In the recent years, several data-breach scandals shook the media. Breaches in the online dating industry were particularly disturbing, because of the sensitive nature of the unveiled data. Probably the most outrageous were the scandal with Ashley Madison, an online dating site specialised in helping its customers in finding extramarital relations. In July 2015, a group of hackers attacked the site, stealing information about millions of users. In consequence of the publication of personal data – including real names, home addresses, search history, and credit card transaction records – huge group of service’s users got exposed to humiliation and shaming. Because of the character of the site, also another group got harmed, i.e., users’ children and betrayed spouses, who not only received the information about the infidelity of their parents or partners but had to deal with this knowledge and suffer in public.

In 2014 Katarzyna Kasia and Paula Quinon presented at Lund’s “Knowledge in Digital World” workshop an unpublished paper “Trust in the context of online dating” where they addressed a question of what does it mean to trust an online dating provider? This work revealed several contexts of “trust”, focusing on the effectiveness of data basis structure and matching algorithms. In this talk, we will reevaluate this taxonomy by providing additional ethical dimension to the findings.
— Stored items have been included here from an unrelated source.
-- ==== Sys2Proof/Certificates/Slice0/Obligations.lean ====
section
/-!
DEFINITION. The statements about the model, each named for what it says. A statement whose docstring names a log entry states
the model's choice there; the others formalise rules of spec/.
-/

open Sys2Proof Sys2Proof.Machine

/-! ### The machine -/

/-- A step carries out the command at the front of the queue on the state with the queue's rest; on an empty queue the part
idles (log entry 7: the model's own queue). -/
def Obligations.StepRunsTheFrontCommand : Prop :=
  ∀ s : State,
    (∀ c rest, s.pending = c :: rest → step s = exec c { s with pending := rest }) ∧
      (s.pending = [] → step s = .next s)

/-- Every command, in every state, is carried out to a next state, and none touches the queue of waiting commands, which is the
model's own (log entries 1 and 25). -/
def Obligations.EveryCommandCompletes : Prop :=
  ∀ (c : Instr) (s : State), ∃ t, exec c s = .next t ∧ t.pending = s.pending

/-- The fall of RESET_N loses the frame being received, the reply being sent and the queue without a count; while RESET_N
is low ATTN is deasserted, the drivers are released, and no command but POWER_ON_RESET changes the part (R172; that other
commands do nothing is log entry 8, the model's choice). -/
def Obligations.ResetHeldLow : Prop :=
  (∀ s : State, s.resetLow = false →
    exec .resetNAssert s = .next { s with
      resetLow := true, trunk := { s.trunk with rx := .hunt, queue := [], disp := .waiting } }) ∧
  ∀ s : State, s.resetLow = true →
    attnOutput s = false ∧ (∀ l, driverEnable s l = false) ∧ ∀ c : Instr, c ≠ .powerOnReset → exec c s = .next s

/-- Power-on reset leaves every block at its power-on values (R18, R22, R24, R61, R90, R137, R140, R153, R172, R181). The
commands waiting are the model's own queue (log entries 1 and 25), the last character of a line is at 0, the release (log entry 9),
and the two flags of a zone are the model's own (log entry 35). -/
def Obligations.PowerOnValues : Prop :=
  ∀ s : State, ∃ t, exec .powerOnReset s = .next t ∧ t.pending = s.pending ∧ t.resetLow = false ∧ t.timer = 0 ∧
    (∀ r, (t.robot r).static = RobotStatic.absent ∧ (t.robot r).slot = .absent ∧ (t.robot r).believed = Position.zero ∧
      (t.robot r).reported = Pair.zero ∧ (t.robot r).reportedValid = false ∧ (t.robot r).fault = 0 ∧
      (t.robot r).stack = [] ∧ (t.robot r).rest = .uncertain ∧ (t.robot r).lastOutcome = .none ∧
      (t.robot r).lastReason = .none) ∧
    (∀ (c : Fin 256) (k : Fin 17), t.curves[c][k] = 0) ∧
    (∀ p, t.profile p = { vHub := 100, vElbow := 100, nMin := 20, grace := 500, homeLimit := 60000 }) ∧
    (∀ z, t.zone z = { memberA := none, memberB := none, holder := .free, joinedA := false, joinedB := false }) ∧
    t.openWave = [] ∧ t.deferred = [] ∧ t.wave = none ∧ t.waveCounter = 0 ∧
    (∀ l, (t.line l).state = .idle ∧ (t.line l).txn = none ∧ (t.line l).residue = none ∧ (t.line l).urgent = [] ∧
      (t.line l).normal = [] ∧ (t.line l).cycle = [] ∧ (t.line l).haltPending = false ∧ (t.line l).goPending = none ∧
      (t.line l).silence = 0 ∧ (t.line l).lastChar = 0 ∧ (t.line l).counters = ⟨0, 0, 0, 0⟩ ∧
      (t.line l).timing =
        { tCall := 300, tBody := 2000, tShort := 300, tRead := 1500, tTurn := 0, tGap := 40, nCall := 4, nBody := 3,
          pollPeriod := 50, downLimit := 8 }) ∧
    t.epoch = { mode := .free, period := 100000, window := 2000, running := 100000, tLast := 0, counter := 0,
                lock := .none, offset := 0 } ∧
    t.trunk = { rx := .hunt, queue := [], disp := .waiting, badCheck := 0, overrun := 0, gapAbandoned := 0 } ∧
    (∀ c, t.events.get c = ⟨0, 0, 0⟩) ∧ t.events.masks = ⟨false, false, false, false⟩ ∧ t.events.attention = 0

/-! ### Laws that every step keeps -/

/-- The state right after power-on reset obeys every law that steps keep: ranges, capacities, the Robot Table, moves, members,
lists and waves. -/
def Obligations.ResetObeysTheLaws : Prop :=
  (EventsOk State.reset.events ∧ TrunkOk State.reset.trunk ∧ DeferredOk State.reset.deferred ∧ TablesOk State.reset) ∧
    (RobotsOk State.reset ∧ AddressesOk State.reset ∧ LinksOk State.reset) ∧
    (MovesOk State.reset ∧ PresenceOk State.reset ∧ MembersOk State.reset ∧ ListsOk State.reset ∧ WaveOpen State.reset)

/-- Every step keeps the ranges and capacities: a class that is not pending has details 0 (R173); the inbound queue holds at
most 8 frames and none waits in WAITING (R157, R159); the deferred list holds at most 64 entries, of counts 1 to 7 (R65);
the loaded tables lie in their ranges (R21, R23, R137, R142). -/
def Obligations.StepsKeepRangesAndCapacities : Prop :=
  ∀ s t : State, step s = .next t →
    (EventsOk s.events → EventsOk t.events) ∧ (TrunkOk s.trunk → TrunkOk t.trunk) ∧
      (DeferredOk s.deferred → DeferredOk t.deferred) ∧ (TablesOk s → TablesOk t)

/-- Every step keeps the laws of the Robot Table: absent records are zero and present ones in their ranges (R1, R5), no two
present records share a line and drop (R2), and links name zones whose entries list their robot (R4). -/
def Obligations.StepsKeepTheRobotTable : Prop :=
  ∀ s t : State, step s = .next t →
    (RobotsOk s → RobotsOk t) ∧ (AddressesOk s → AddressesOk t) ∧ (LinksOk s → LinksOk t)

/-- Every step keeps the laws of moves and members together: a robot has at most one record in the open wave and the deferred
list and at most one member (R63), a record is ABSENT exactly when it is not present (R1), and the robots in wave states are
those of the undecided members (R8, R74, R84). -/
def Obligations.StepsKeepMovesAndMembers : Prop :=
  ∀ s t : State, step s = .next t →
    MovesOk s ∧ PresenceOk s ∧ MembersOk s → MovesOk t ∧ PresenceOk t ∧ MembersOk t

/-- Every step keeps a robot's work unique on a line: at most one urgent entry, one normal entry and one place in the poll
cycle, and no normal entry without work (R95, R119, R120); and it keeps a RUNNING or ABORTING wave with an undecided member,
since the wave becomes DONE with the decision of its last member (R83). -/
def Obligations.StepsKeepListsUniqueAndWavesOpen : Prop :=
  ∀ s t : State, step s = .next t → (ListsOk s → ListsOk t) ∧ (WaveOpen s → WaveOpen t)

/-! ### The trunk port -/

/-- A request command acts as its good frame completing in FRAME does; while a reply is being sent it joins the queue, and
at a full queue it is discarded, counted and raised (R155, R157; the command standing for its frame is log entry 2). -/
def Obligations.RequestCommandIsItsFrame : Prop :=
  ∀ (c : Instr) (f : Frame) (s : State), requestFrame c = some f → s.resetLow = false →
    (s.trunk.rx = .frame → exec c s = exec (.trunkFrameComplete f.dest f.kind f.payload (crc f.checked)) s) ∧
    ∀ r, s.trunk.rx ≠ .skip → f.payload.length ≤ 512 → s.trunk.disp = .replying r →
      exec c s =
        if s.trunk.queue.length < 8 then
          .next { s with trunk := { s.trunk with rx := .hunt, queue := s.trunk.queue ++ [f] } }
        else .next { s with
          trunk := { s.trunk with rx := .hunt, overrun := countUp s.trunk.overrun }
          events := s.events.put .trunkError ((s.events.get .trunkError).raised 2) }

/-- A complete frame with a bad CRC is discarded, counted and raised with BADCHECK; a good one that fails a check of R161 is
answered ERROR with the first reason, and nothing else changes; a good one that passes them is carried out whole by its owner,
and its reply, with the attention value after its own effects, is begun. A LOAD whose table kind is not 1 to 6, a READ whose kind
is not 1 to 10 and a FLAGS of an undefined operation are answered ERROR (KIND) and change nothing (R11, R155, R158, R159, R160,
R161, R162, R165, R167); that a FLAGS with a bad range too is answered ERROR (INDEX) is log entry 37, read from R11. -/
def Obligations.FramesAreChecked : Prop :=
  ∀ (dest : Half) (kind : Byte) (payload : List Byte) (check : Half) (s : State),
    s.resetLow = false → s.trunk.rx = .frame → payload.length ≤ 512 →
    (check ≠ crc (Frame.checked ⟨dest, kind, payload⟩) →
      exec (.trunkFrameComplete dest kind payload check) s = .next { s with
        trunk := { s.trunk with rx := .hunt, badCheck := countUp s.trunk.badCheck }
        events := s.events.put .trunkError ((s.events.get .trunkError).raised 1) }) ∧
    (check = crc (Frame.checked ⟨dest, kind, payload⟩) → s.trunk.disp = .waiting → s.trunk.queue = [] →
      (∀ why, frameFault ⟨dest, kind, payload⟩ = some why →
        exec (.trunkFrameComplete dest kind payload check) s = .next (s.deny dest kind why)) ∧
      (frameFault ⟨dest, kind, payload⟩ = none → ∃ q, parseRequest ⟨dest, kind, payload⟩ = .ok q ∧
        let v := perform { s with trunk := { s.trunk with rx := .hunt } } q
        exec (.trunkFrameComplete dest kind payload check) s = .next { v.state with
          trunk := { s.trunk with
            rx := .hunt
            disp := .replying
              { dest := dest, kind := kind, status := v.status, attention := v.state.events.attention,
                payload := v.payload } } }) ∧
      let denied := fun why : Reason =>
        exec (.trunkFrameComplete dest kind payload check) s = .next (s.deny 0xFFFF kind why)
      (∀ (table : Byte) (first count : Half) (records : List Byte), dest = 0xFFFF →
        (kind = 16 → payload = table :: (le16 first ++ le16 count ++ records) → table = 0 ∨ 6 < table.toNat →
          denied .kind) ∧
        (kind = 17 → payload = table :: (le16 first ++ le16 count) → table = 0 ∨ 10 < table.toNat → denied .kind)) ∧
      ∀ (first last : Half) (op mask : Byte), dest = 0xFFFF → kind = 18 → payload = le16 first ++ le16 last ++ [op, mask] →
        op = 0 ∨ 3 < op.toNat →
        denied (if 479 < first.toNat ∨ 479 < last.toNat ∨ last.toNat < first.toNat then .index else .kind))

/-- The receiving half: A5h in HUNT begins a frame; a length above 512 is discarded, counted and raised, and leads to SKIP;
a gap abandons the frame with a count and no event; quiet in SKIP leads to HUNT (R154, R156, R158). That in the other states
these change nothing, being offered without their condition, is log entry 5, the model's choice. -/
def Obligations.ReceiverMoves : Prop :=
  ∀ s : State, s.resetLow = false →
    exec .startCharacter s =
      .next (if s.trunk.rx = .hunt then { s with trunk := { s.trunk with rx := .frame } } else s) ∧
    (∀ n : Half, 512 < n.toNat → exec (.trunkLengthOversize n) s =
      .next (if s.trunk.rx = .frame then
          { s with
            trunk := { s.trunk with rx := .skip, badCheck := countUp s.trunk.badCheck }
            events := s.events.put .trunkError ((s.events.get .trunkError).raised 1) }
        else s)) ∧
    exec .trunkGapAbandon s =
      .next (if s.trunk.rx = .frame then
          { s with trunk := { s.trunk with rx := .hunt, gapAbandoned := countUp s.trunk.gapAbandoned } }
        else s) ∧
    exec .trunkSkipQuiet s = .next (if s.trunk.rx = .skip then { s with trunk := { s.trunk with rx := .hunt } } else s)

/-- When the last character of a reply has gone out, the dispatching half returns to WAITING; the frame at the head of the
queue is taken at once, carried out whole, and its reply, with the attention value after its own effects, is begun (R159,
R162). -/
def Obligations.ReplyEndsAndNextIsTaken : Prop :=
  ∀ (s : State) (r : Reply), s.resetLow = false → s.trunk.disp = .replying r → (r.kind ≠ 25 ∨ r.status ≠ .ok) →
    (s.trunk.queue = [] → exec .replySent s = .next { s with trunk := { s.trunk with disp := .waiting } }) ∧
    ∀ f rest, s.trunk.queue = f :: rest →
      let v := serve { s with trunk := { s.trunk with queue := rest, disp := .waiting } } f
      exec .replySent s = .next { v.state with
        trunk := { s.trunk with
          queue := rest
          disp := .replying
            { dest := f.dest, kind := f.kind, status := v.status, attention := v.state.events.attention,
              payload := v.payload } } }

/-- RESET is answered OK and changes nothing; the end of its reply applies controller reset: the queue is emptied, every
present robot is UNCERTAIN at zero with outcome RESET and keeps its static fields, reports, fault code and stack, the
lists and the wave record go, every line is IDLE with its HALT broadcast pending, every zone with a present member is
BLOCKED and every other FREE, and the events are cleared; tables, timebase and counters are kept (R19, R62, R90, R141,
R170, R171, R181). What the abandoned transaction leaves on its line, going to no rule, is log entry 15 (DEDUCED from R136), and
that an engine is IDLE at once while a GO or HALT broadcast still goes out is log entry 36, the model's choice between R129 and
R141. -/
def Obligations.ControllerResetResult : Prop :=
  (∀ s : State, Ready s → exec (.reset 0xFFFF) s = .next (s.answer 0xFFFF 25 .ok [])) ∧
  ∀ (s : State) (r : Reply), s.resetLow = false → s.trunk.disp = .replying r → r.kind = 25 → r.status = .ok →
    ∃ t, exec .replySent s = .next t ∧
      t.trunk = { s.trunk with queue := [], disp := .waiting } ∧
      t.timer = s.timer ∧ t.epoch = s.epoch ∧ t.curves = s.curves ∧ t.profiles = s.profiles ∧
      t.openWave = [] ∧ t.deferred = [] ∧ t.wave = none ∧ t.waveCounter = s.waveCounter ∧
      (∀ q, (s.robot q).slot = .absent → t.robot q = s.robot q) ∧
      (∀ q, (s.robot q).slot ≠ .absent → t.robot q =
        { s.robot q with slot := .uncertain, believed := Position.zero, rest := .uncertain, lastOutcome := .reset,
                         lastReason := .none }) ∧
      (∀ l, (t.line l).state = .idle ∧ (t.line l).txn = none ∧ (t.line l).urgent = [] ∧ (t.line l).normal = [] ∧
        (t.line l).cycle = [] ∧ (t.line l).goPending = none ∧ (t.line l).haltPending = true ∧ (t.line l).silence = 0 ∧
        (t.line l).timing = (s.line l).timing ∧ (t.line l).counters = (s.line l).counters ∧
        (t.line l).lastChar = (s.line l).lastChar ∧
        (∀ ρ, (s.line l).residue = some ρ → (t.line l).residue = some { ρ with handOver := false }) ∧
        ((s.line l).residue = none → (t.line l).residue = match (s.line l).txn with
          | none => none
          | some x => match x.phase with
            | .gap _ _ => none
            | .sending _ => some ⟨x, false⟩
            | .waiting _ _ => some ⟨x, false⟩
            | .receiving _ _ => some ⟨x, false⟩)) ∧
      (∀ z, (t.zone z).memberA = (s.zone z).memberA ∧ (t.zone z).memberB = (s.zone z).memberB ∧
        (t.zone z).holder =
          if (∃ q, (s.zone z).names q = true ∧ (s.robot q).slot ≠ .absent) then .blocked else .free) ∧
      (∀ c, t.events.get c = ⟨0, 0, 0⟩) ∧ t.events.masks = ⟨false, false, false, false⟩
The case of Ashley Madison reveals several problems related to the ethics online dating. For instance, according to the analysis performed by Annalee Newitz (Gismondo, 08/28/2015), the service is much more often used by men, supposedly the majority of female profiles were fake in order to attract the subscribers. If, as the researcher shows, many female profiles are generated by the same IP-address, we can ask the question of whether the site did not abuse the trust of its customers. This question is even more interesting when one observes a great popularity of the service that suggests that the service successfully fulfilled customers’ expectations and needs. We are also going to address the problem of the use of anonymised data for statistical investigations. In 2014 Charles Rudder, the Harvard mathematics alumni and one of the founders of OkCupid, published a book “Dataclysm” in which he openly reveals which kind of study are made by online dating services providers on the data gathered from its clients.
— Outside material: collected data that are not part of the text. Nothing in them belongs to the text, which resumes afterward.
-- ==== Sys2Proof/Laws/Frame.lean ====
section
/-!
SUPPORT. What the rules that judge and plan never touch, said once for every operation: `Judged s t` holds of every
change the Wave Controller, the Zone Table and the supervision of moves make.
-/

namespace Sys2Proof.Machine

/-- The part of a line that only its engine changes. -/
def Line.core (e : Line) :
    EngineState × Option Txn × Option Residue × Nat × LineCounters × Timing × Nat :=
  (e.state, e.txn, e.residue, e.silence, e.counters, e.timing, e.lastChar)

/-- Classes raised one after another. -/
def Events.raises (e : Events) (xs : List (EventClass × Half)) : Events :=
  xs.foldl (fun e x => e.put x.1 ((e.get x.1).raised x.2)) e

/-- What judging a line outcome, an epoch mark or a commit leaves unchanged: everything but the dynamic fields of the
robots, the holders, the lists and the wave record, and the events by raises alone. -/
structure Judged (s t : State) : Prop where
  pending : t.pending = s.pending
  resetLow : t.resetLow = s.resetLow
  timer : t.timer = s.timer
  curves : t.curves = s.curves
  profiles : t.profiles = s.profiles
  openWave : t.openWave = s.openWave
  epoch : t.epoch = s.epoch
  trunk : t.trunk = s.trunk
  static : ∀ r, (t.robot r).static = (s.robot r).static
  members : ∀ z, (t.zone z).memberA = (s.zone z).memberA ∧ (t.zone z).memberB = (s.zone z).memberB
  core : ∀ l, (t.line l).core = (s.line l).core
  deferred : DeferredOk s.deferred → DeferredOk t.deferred
  events : ∃ xs, t.events = s.events.raises xs

theorem Events.raises_append (e : Events) (xs ys : List (EventClass × Half)) :
    e.raises (xs ++ ys) = (e.raises xs).raises ys := by simp [Events.raises]

@[simp] theorem Events.raises_nil (e : Events) : e.raises [] = e := rfl

theorem Events.raises_masks (e : Events) (xs : List (EventClass × Half)) : (e.raises xs).masks = e.masks := by
  induction xs generalizing e with
  | nil => rfl
  | cons x xs ih => exact (ih _).trans rfl

/-- A raised record is in order when it was before. -/
theorem EventRec.raised_ok (x : EventRec) (d : Half) : (x.raised d).ok := by
  unfold EventRec.raised EventRec.ok
  split
  · simp
  · rename_i h
    split
    · rename_i h'; intro h0; exact absurd h0 h
    · rename_i h'
      intro h0
      exfalso
      apply h'
      have : x.count = 255 := by
        have := h0
        bv_omega
      exact this

/-- Raises keep every class record in order. -/
theorem EventsOk.raises {e : Events} (h : EventsOk e) (xs : List (EventClass × Half)) : EventsOk (e.raises xs) := by
  induction xs generalizing e with
  | nil => exact h
  | cons x xs ih =>
    apply ih
    intro c
    rw [Events.get_put]
    split
    · exact EventRec.raised_ok _ _
    · exact h c

namespace Judged

variable {s t u : State}

theorem refl (s : State) : Judged s s :=
  ⟨rfl, rfl, rfl, rfl, rfl, rfl, rfl, rfl, fun _ => rfl, fun _ => ⟨rfl, rfl⟩, fun _ => rfl, id, ⟨[], rfl⟩⟩

theorem trans (h : Judged s t) (k : Judged t u) : Judged s u where
  pending := k.pending.trans h.pending
  resetLow := k.resetLow.trans h.resetLow
  timer := k.timer.trans h.timer
  curves := k.curves.trans h.curves
  profiles := k.profiles.trans h.profiles
  openWave := k.openWave.trans h.openWave
  epoch := k.epoch.trans h.epoch
  trunk := k.trunk.trans h.trunk
  static r := (k.static r).trans (h.static r)
  members z := ⟨(k.members z).1.trans (h.members z).1, (k.members z).2.trans (h.members z).2⟩
  core l := (k.core l).trans (h.core l)
  deferred := k.deferred ∘ h.deferred
  events := by
    obtain ⟨xs, hx⟩ := h.events
    obtain ⟨ys, hy⟩ := k.events
    exact ⟨xs ++ ys, by rw [hy, hx, Events.raises_append]⟩

theorem foldl {α : Type} (f : State → α → State) (hf : ∀ s x, Judged s (f s x)) (xs : List α) (s : State) :
    Judged s (xs.foldl f s) := by
  induction xs generalizing s with
  | nil => exact refl s
  | cons x xs ih => exact (hf s x).trans (ih _)

theorem ite {p : Prop} [Decidable p] {a b : State} (ha : Judged s a) (hb : Judged s b) :
    Judged s (if p then a else b) := by split <;> assumption

theorem modRobot (r : RobotNo) (f : Robot → Robot) (hf : ∀ b, (f b).static = b.static) :
    Judged s (s.modRobot r f) :=
  { refl s with
    static := fun q => by
      rw [robot_modRobot]
      split
      · exact hf _
      · rfl }

theorem modLine (l : LineNo) (f : Line → Line) (hf : ∀ e, (f e).core = e.core) : Judged s (s.modLine l f) :=
  { refl s with
    core := fun k => by
      rw [line_modLine]
      split
      · exact hf _
      · rfl }

theorem modLines (f : Line → Line) (hf : ∀ e, (f e).core = e.core) : Judged s (s.modLines f) :=
  { refl s with core := fun k => by rw [line_modLines]; exact hf _ }

theorem wave (w : Option Wave) (n : Half) : Judged s { s with wave := w, waveCounter := n } := { refl s with }

theorem modMember (r : RobotNo) (f : Member → Member) : Judged s (s.modMember r f) := by
  unfold State.modMember
  split
  · exact refl s
  · exact { refl s with }

theorem modWave (f : Wave → Wave) : Judged s (s.modWave f) := by
  unfold State.modWave
  split
  · exact refl s
  · exact { refl s with }

theorem raise (c : EventClass) (d : Half) : Judged s (s.raise c d) := { refl s with events := ⟨[(c, d)], rfl⟩ }

theorem zones (v : Vector Zone 1024)
    (h : ∀ z : ZoneId, v[z].memberA = s.zones[z].memberA ∧ v[z].memberB = s.zones[z].memberB) :
    Judged s { s with zones := v } := { refl s with members := h }

theorem setSlot (r : RobotNo) (x : SlotState) : Judged s (s.setSlot r x) := modRobot r _ fun _ => rfl
theorem setLast (r : RobotNo) (o : Ending) (why : Reason) : Judged s (s.setLast r o why) := modRobot r _ fun _ => rfl
theorem setFaultCode (r : RobotNo) (f : Byte) : Judged s (s.setFaultCode r f) := modRobot r _ fun _ => rfl
theorem storeStatus (r : RobotNo) (f : Byte) (p : Pair) : Judged s (s.storeStatus r f p) := modRobot r _ fun _ => rfl
theorem setDelivery (r : RobotNo) (d : Delivery) : Judged s (s.setDelivery r d) := modMember r _

/-! ### Zones -/

theorem raiseEach (c : EventClass) (ds : List Nat) : Judged s (State.raiseEach s c ds) :=
  foldl _ (fun _ _ => raise _ _) ds s

theorem settleWith (ms : List Member) (sel : Nat → Zone → Bool) : Judged s (s.settleWith ms sel) := by
  unfold State.settleWith
  refine (zones _ fun z => ?_).trans (raiseEach _ _)
  rw [mapTable_getElem_fin]
  unfold State.settled
  split
  · split <;> exact ⟨rfl, rfl⟩
  · exact ⟨rfl, rfl⟩

theorem settle (sel : Nat → Zone → Bool) : Judged s (s.settle sel) := settleWith _ _

theorem settleNaming (r : RobotNo) : Judged s (s.settleNaming r) := settle _

theorem blockHeld (r : RobotNo) : Judged s (s.blockHeld r) := by
  unfold State.blockHeld
  refine zones _ fun z => ?_
  rw [mapTable_getElem_fin]
  split <;> exact ⟨rfl, rfl⟩

theorem becomeUncertain (r : RobotNo) : Judged s (s.becomeUncertain r) :=
  ((modRobot r (fun b => { b with slot := .uncertain, believed := Position.zero }) fun _ => rfl).trans
    (blockHeld r)).trans (settleNaming r)

theorem forgetJoins (r : RobotNo) : Judged s (s.forgetJoins r) := { refl s with members := fun z => by simp }

theorem setHolder (z : ZoneId) (x : Holder) : Judged s (s.setZone z { s.zone z with holder := x }) :=
  { refl s with
    members := fun y => by
      rw [zone_setZone]
      split
      · rename_i h; subst h; exact ⟨rfl, rfl⟩
      · exact ⟨rfl, rfl⟩ }

theorem takeZones (r : RobotNo) (zs : List ZoneId) : Judged s (s.takeZones r zs) :=
  foldl _ (fun _ _ => setHolder _ _) zs s

/-! ### Work for a line -/

theorem offerHalt (r : RobotNo) : Judged s (s.offerHalt r) := modLine _ _ fun e => by split <;> rfl
theorem offerClear (r : RobotNo) : Judged s (s.offerClear r) := modLine _ _ fun e => by split <;> rfl
theorem offerRead (r : RobotNo) (a b : Bool) : Judged s (s.offerRead r a b) :=
  modLine _ _ fun e => by split <;> rfl
theorem offerDeliver (r : RobotNo) : Judged s (s.offerDeliver r) := modLine _ _ fun e => by split <;> rfl
theorem removeDeliver (r : RobotNo) : Judged s (s.removeDeliver r) := modLine _ _ fun _ => rfl
theorem removeRead (r : RobotNo) : Judged s (s.removeRead r) := modLine _ _ fun _ => rfl
theorem offerHaltAll (l : LineNo) : Judged s (s.offerHaltAll l) := modLine _ _ fun e => by split <;> rfl
theorem offerGo (l : LineNo) (g : GoFlag) : Judged s (s.offerGo l g) := modLine _ _ fun e => by split <;> rfl
theorem joinCycle (l : LineNo) (r : RobotNo) (due : Nat) : Judged s (s.joinCycle l r due) :=
  modLine _ _ fun e => by split <;> rfl
theorem nextPoll (l : LineNo) (r : RobotNo) (due : Nat) : Judged s (s.nextPoll l r due) := modLine _ _ fun _ => rfl
theorem leaveCycle (r : RobotNo) : Judged s (s.leaveCycle r) := modLine _ _ fun _ => rfl
theorem leaveLists (r : RobotNo) : Judged s (s.leaveLists r) := modLine _ _ fun _ => rfl

/-! ### The commit -/

theorem admitCandidate (run : CommitRun) (m : MoveRecord) (p : Plan) : Judged s (admitCandidate s run m p).1 := by
  unfold Machine.admitCandidate
  dsimp only
  have arming := ((takeZones (s := s) m.robot (neededZones (s.robot m.robot).static.links m.what.kind p)).trans
    (modRobot m.robot (fun b => { b with rest := (newMember s m p).rest, slot := .arming }) fun _ => rfl)).trans
    (offerDeliver m.robot)
  split
  · exact (arming.trans (forgetJoins _)).trans (settleWith _ _)
  · exact arming

theorem dropCandidate (run : CommitRun) (m : MoveRecord) (why : Reason) : Judged s (dropCandidate s run m why).1 :=
  setLast _ _ _

theorem nullCandidate (run : CommitRun) (m : MoveRecord) : Judged s (nullCandidate s run m).1 := by
  unfold Machine.nullCandidate
  dsimp only
  split
  · exact (modRobot m.robot (fun b => { b with stack := b.stack.tail }) fun _ => rfl).trans (setLast _ _ _)
  · exact setLast _ _ _

theorem deferCandidate (run : CommitRun) (c : Candidate) : Judged s (deferCandidate s run c).1 := by
  unfold Machine.deferCandidate
  dsimp only
  split
  · exact (raise _ _).trans (dropCandidate _ _ _)
  · rename_i hc
    split
    · exact (raise _ _).trans (dropCandidate _ _ _)
    · rename_i hl
      refine Judged.trans ?_ (setLast _ _ _)
      refine { refl s with deferred := fun h => ⟨?_, ?_⟩ }
      · simp only [List.length_append, List.length_singleton]; omega
      · intro x hx
        rcases List.mem_append.1 hx with hx | hx
        · exact h.2 x hx
        · rw [List.mem_singleton.1 hx]
          simp only [Config.expiry] at hc
          exact ⟨Nat.succ_le_succ (Nat.zero_le _), by show c.count + 1 ≤ 7; omega⟩

theorem examine (acc : State × CommitRun) (c : Candidate) : Judged acc.1 (examine acc c).1 := by
  unfold Machine.examine
  dsimp only
  split
  · exact dropCandidate _ _ _
  · exact nullCandidate _ _
  · exact deferCandidate _ _
  · exact admitCandidate _ _ _

theorem examineAll (cs : List Candidate) (acc : State × CommitRun) :
    Judged acc.1 (cs.foldl Machine.examine acc).1 := by
  induction cs generalizing acc with
  | nil => exact refl _
  | cons c cs ih => exact (examine acc c).trans (ih _)

theorem createWave (o : CommitOrder) (run : CommitRun) : Judged s (createWave s o run) := by
  unfold Machine.createWave
  split
  · exact refl s
  · exact { refl s with }

theorem commitCandidates (cs : List Candidate) (o : CommitOrder) : Judged s (commitCandidates s cs o).1 :=
  (examineAll cs (s, { members := [], counts := ⟨0, 0, 0, 0⟩ })).trans (createWave _ _)

theorem emptyDeferred : Judged s { s with deferred := [] } :=
  { refl s with deferred := fun _ => ⟨Nat.zero_le _, by simp⟩ }

theorem chainCommit (w : Wave) : Judged s (chainCommit s w) := by
  unfold Machine.chainCommit
  dsimp only
  have commit := Judged.trans (emptyDeferred (s := s)) (commitCandidates (chainCandidates s)
    ⟨.chain, w.chainLead, w.chainRemaining - 1, w.chainLead⟩)
  split
  · exact commit.trans ((modWave _).trans (raise _ _))
  · exact commit

theorem waveDone (w : Wave) : Judged s (waveDone s w) := by
  unfold Machine.waveDone
  dsimp only
  have done := (modWave (s := s) fun w => { w with state := .done }).trans (raise .waveDone w.number)
  split
  · exact done
  · split
    · exact done.trans (modWave _)
    · exact done.trans (chainCommit _)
In this talk we will focus on the value of trust in the context of online dating, asking if we can think about data sharing in terms of moral deontology. What is the difference between the approaches of the users and the providers? Why is it important? Our analysis will be based on applied ethics and on the other hand, on perfectionist Kantian proposal. Applied ethics functions as a philosophical justification of specific moral standpoints connected to particular areas of social life. Its aim is to reconsider the circumstances of moral choices from various perspectives based upon different definitions of ethical values (e.g. in utilitarianism or theory of virtue). We would like to compare this approach to the Kantian ethics based upon moral law expressed in the categorical imperative and the notion of moral duty.